Thanks, Vickie. Hope you have a good weekend too!
I laughed through this entire post. How funny, Sunshine, and so true!
I’m going to raise my hand and say I’m as guilty as anyone. I think my obsessive love for my iPhone directly correlates to how much I hate small talk. If I look busy, I don’t to listen to that chick rattle off what she had for dinner last night, and I don’t have to listen to that guy talk about the weather.
Sigh. You’re right. We should wear our social awkwardness as a badge of honor, rather than hiding behind our smart little mobile devices.
Now that made me laugh, Maura – wearing our social awkwardness as a badge of honour! I do hear you, though – small talk is not fun. Somewhere in between small talk and avoidance would be great! Have a great weekend, my friend.
Wow–amazing insight, Sunshine! So often your perspective makes me look at things from an entirely new angle. I love your slant on life! Thank you, my friend!
Hugs from Haiti,
Thanks so much, Kathy – I really appreciate your comment. Have a great weekend over there in Haiti.
If it makes you feel any better, I stand around looking awkward All. The. Time.;-)
I think some people actually ARE busy (those CEOs and such with Blackberries for an actual reason), but most aren’t. It’s become unacceptable to relax.
I remember being a kid and being chided for saying I was bored. How could you possibly be bored when there is so much to do? But now, I feel like being bored is chic and en vogue; doing something meaningful is so passé. On the plus side, it makes it easy to freak out strangers. A simple cheery hello and no cell phone in your hands is enough to make people look at you like you’ve escaped the loony bin.
Thanks, 2blu. You’re right – some people are busy, and I get that, but it’s so great just to breathe and stand around looking awkward and un-busy, isn’t it? How to freak out strangers … that’s hilarious!
With our lives today being so busy, and there being a constant sensory input via radio and television, I think people get bored doing nothing. So while they’re busy playing with their phones, it gives me a chance to people watch without being too obvious about it. I love my phone, but at the same time can spend literally hours just staring out of a window!
True, Lisa, we are fed with information constantly and it can be overwhelming. That’s why it’s so refreshing to do things like stare out of windows!
Loved this post and this line in particular “Does the one who dies, having had the busiest life, win?” From the way people are obsessed, you would think this was a game of life & death huh?

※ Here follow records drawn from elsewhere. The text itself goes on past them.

/-- Descriptors one read may take: contiguous, waiting, and with a CQ entry to reserve. -/
def HostQueue.fetchable (k : HostQueue) : Nat :=
  let n := 2 ^ k.sqLog
  Nat.min 8 (Nat.min ((k.sqTail + n - k.sqHead) % n) (Nat.min (n - k.sqHead) (2 ^ k.cqLog - 1 - k.reserved)))

/-- A Rota holds 256 tasks that have not started, those being accepted among them (R98). -/
def State.full98 (s : State) (t h : Nat) : Bool :=
  let waiting := (s.tasks.filter (fun x => x.handle == h && x.nextCourse == 0 && !x.busy && !x.decided && x.abort.isNone)).length
  let coming := match s.tenant? t with | some x => (x.fetched.filter (fun f => tdHandle f.desc == h)).length | none => 0
  (s.rota? h).isSome && decide (256 ≤ waiting + coming)

/-- Take one descriptor. -/
def State.takeDescriptor (s : State) (t q : Nat) (d : Bytes) : State :=
  let k := s.queue t q
  (s.updTenant t (fun x => { x with fetched := x.fetched ++ [{ queue := q, desc := d, seqOk := tdSeq d == k.descSeq }] })).updQueue t q
    (fun k => { k with sqHead := (k.sqHead + 1) % 2 ^ k.sqLog, reserved := k.reserved + 1, descSeq := (k.descSeq + 1) % 0x10000 })

/-- Take descriptors until R98 holds the queue. -/
def State.takeDescriptors (s : State) (t q : Nat) : List Bytes → State
  | [] => s
  | d :: rest => if s.full98 t (tdHandle d) then s else (s.takeDescriptor t q d).takeDescriptors t q rest

/-- Bytes cut into pieces of `n`; `fuel` counts pieces. -/
def chunks (n : Nat) : Nat → Bytes → List Bytes
  | 0, _ => []
  | f + 1, b => if b.isEmpty then [] else b.take n :: chunks n f (b.drop n)

/-- DESCRIPTOR_FETCH: a read of the descriptors at the SQ head of pair `q` ends (R506 to R508). Bytes of more descriptors than R506 allows, or
of none, are no such read and change nothing. -/
def execDescriptorFetch (t q : Nat) (r : HostRead) (s : State) : Host.Outcome State Fault Refusal :=
  let n := (s.queue t q).fetchable
  if !s.mayFetch t q || n = 0 then .next s
  else match r with
    | .data b => if b.length % 64 = 0 ∧ b.length ≤ 64 * n then .next (s.takeDescriptors t q (chunks 64 8 b)) else .next s
    | r => .next (match hostReadCode r with | some c => s.queueFault t q c | none => s)

/-! ### Checking a task (R109, R186, R370, R475, R526) -/

/-- A byte range reaches a byte of an admitted Rota's own HBM (R695). -/
def State.touchesOwn (s : State) (t a n : Nat) : Bool :=
  decide (0 < n) && (s.hbmHeld t).any (fun p => decide (a < p.1 + p.2 ∧ p.1 < a + n))

/-- A field of a record that is wrong: its offset, the stream it concerns, and the cause of Table 12-7. -/
structure FieldFault where
  off : Nat
  stream : Nat
  cause : Option Nat
  deriving DecidableEq, Repr

/-- The reach of a stream leaves its entry (R186, R370, R375). -/
def reachFault (b : Bytes) (i n : Nat) : Option (Option Nat) :=
  if rsMode b i = 2 then (if n < rsOffset b i + rsBytes b i then some none else none)
  else if !reachOk b i n then some (some errLayReach)
  else if rsMode b i = 1 ∧ n < rsOffset b i + rsBytes b i then some none
  else if !scaleOk b i n then some (some errLayScaleReach)
  else none

/-- The faults of stream entry `j`. What of the tenant's host space is pinned is `pinned`, or not told (notes/assumptions/35.md). -/
def State.entryFaults (s : State) (t : Nat) (r : Rota) (bt : Bytes) (pinned : Option Ranges) (j : Nat) : List FieldFault :=
  let off := 0x10 + 32 * j
  let i := btStream bt j
  let size := runsLen (s.extents t .hbm) * 0x400000
  let f := fun (o : Nat) => ({ off := o, stream := i, cause := none } : FieldFault)
  let twice := (List.range j).any (fun k => btStream bt k == i)
  if rhNStream r.bin ≤ i || twice then [f off]
  else if btHost bt j != (rsSpace r.bin i == 1) then [f off]
  else
    let n := btBytes bt j
    let a := btBase bt j
    let own := !btHost bt j && s.touchesOwn t a n
    let outside := if btHost bt j then decide (2 ^ 64 < a + n) || !isPinned pinned a n else decide (size < a + n)
    (if btFlags bt j < 2 then [] else [f (off + 2)]) ++ (if fieldAt bt (off + 4) 4 = 0 then [] else [f (off + 4)])
      ++ (if outside || own then [f (off + 8)] else []) ++ (if fieldAt bt (off + 24) 8 = 0 then [] else [f (off + 24)])
      ++ (if rhHostIndependent r.bin && btHost bt j then [f (off + 2)] else [])
      ++ (match (if rsSpace r.bin i ≤ 1 then reachFault r.bin i n else none) with
          | some c => [{ off := off, stream := i, cause := c }]
          | none => [])

/-- Streams without the entry R186 asks for. -/
def missingEntries (r : Rota) (bt : Bytes) : List FieldFault :=
  ((List.range (rhNStream r.bin)).filter (fun i => decide (rsSpace r.bin i ≤ 1) && (btFind bt i).isNone
    && !(rsPersistent r.bin i && (r.streamCtx i).armed))).map (fun i => { off := 0, stream := i, cause := none })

I’ve gathered over the years (from observation and personal experience), that people tend to pretend busy-ness when they need an excuse to avoid doing something they didn’t want to in the first place! I’m not much of a cell phone person at all. And I certainly don’t have the kind of life that demands constant contact with a million people…thank Goodness for that 😀
Thanks, Harsha – I agree with you and feel sad that there’s such a need to pretend to be busy, or to make sure that you are. I can see that you are a “stop and smell the roses” kind of person – it’s so important to do that. And have valuable time with your little boy!
Wonderful post, Sunshine, and so true. I want that T shirt.
I admit to a batsqueak of guilt when I read though: I was among the first to have an iphone: I have loved every minute since, but for all the wrong reasons. Have you seen the BBC series on silence? People are taken out of their lives on silent retreat, away from all the distractions, and it changes them profoundly. Think I might book myself in.
Thanks so much, Kate. No, I haven’t seen that series on BBC – sounds fascinating, I’ll look out for it. My husband did a day’s silent retreat last year – he said it was amazing how much he noticed of what was going on around him in the silence. Mindfulness and being present in the moment, that’s the goal.
Beautiful post, Sunshine, and true .
Thank you, Short Poems! And welcome to my blog – thanks for stopping by.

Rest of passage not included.